BRIEF: Give again every line from the one with "def State.rstCommand (s" through the last line of the data, exactly, and leave out the lines before it.
[DATA PROVIDED]
/-- A keyed write of RST_SWRST: the wider of LEVEL and the fused level (R639). -/
def State.softReset (s : State) (lvl : Nat) : State := s.softAt (min lvl (s.get ⟨Reg.RST_FUSE, 12, 2⟩))

/-- The boot-failure record is cleared (R646, R661). -/
def State.clearBoot (s : State) : State :=
  ((s.modClk (fun c => { c with failTimes := [], failedStart := false })).put Fld.RST_BOOT_FAILS 0).wr Reg.AON_BOOTLOG 0

/-- The levels written in RST_FUSEPRG lie within their sets, and the threshold within 2 to 8 (R635). -/
def State.fusesOk (s : State) : Bool :=
  (List.range 13).all (fun n => (allowedLevels n).contains (s.get ⟨Reg.RST_FUSEPRG, 2 * n, 2⟩)) &&
    decide (2 ≤ s.rd Reg.RST_BOOTPRG % 16 ∧ s.rd Reg.RST_BOOTPRG % 16 ≤ 8)

/-- RST_CMD (R635, R646, R661). -/
def State.rstCommand (s : State) (op : Nat) : State :=
  let reject := s.irq Pg.RST Irq.RST_CMDREJ
  match op with
  | 1 => if s.svc.state = .recovery then (s.clearBoot.setOn Fld.RST_BOOT_RECOVERY false).softAt 1 else reject
  | 2 =>
    if s.svc.state = .recovery ∧ ¬ s.on Fld.RST_FUSECFG_BURNT ∧ s.fusesOk then
      let levels := Nat.lor (s.rd Reg.RST_FUSEPRG) 0xFC000000
      let bootf := s.rd Reg.RST_BOOTPRG % 16
      (s.setOn Fld.RST_FUSECFG_BURNT true).modClk (fun c => { c with fuseNext := some (levels, bootf) })
    else reject
  | 3 => s.clearBoot
  | _ => s

end Sys2Proof.Machine
end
[/DATA PROVIDED]
WRITTEN RESPONSE:
def State.rstCommand (s : State) (op : Nat) : State :=
  let reject := s.irq Pg.RST Irq.RST_CMDREJ
  match op with
  | 1 => if s.svc.state = .recovery then (s.clearBoot.setOn Fld.RST_BOOT_RECOVERY false).softAt 1 else reject
  | 2 =>
    if s.svc.state = .recovery ∧ ¬ s.on Fld.RST_FUSECFG_BURNT ∧ s.fusesOk then
      let levels := Nat.lor (s.rd Reg.RST_FUSEPRG) 0xFC000000
      let bootf := s.rd Reg.RST_BOOTPRG % 16
      (s.setOn Fld.RST_FUSECFG_BURNT true).modClk (fun c => { c with fuseNext := some (levels, bootf) })
    else reject
  | 3 => s.clearBoot
  | _ => s

end Sys2Proof.Machine
end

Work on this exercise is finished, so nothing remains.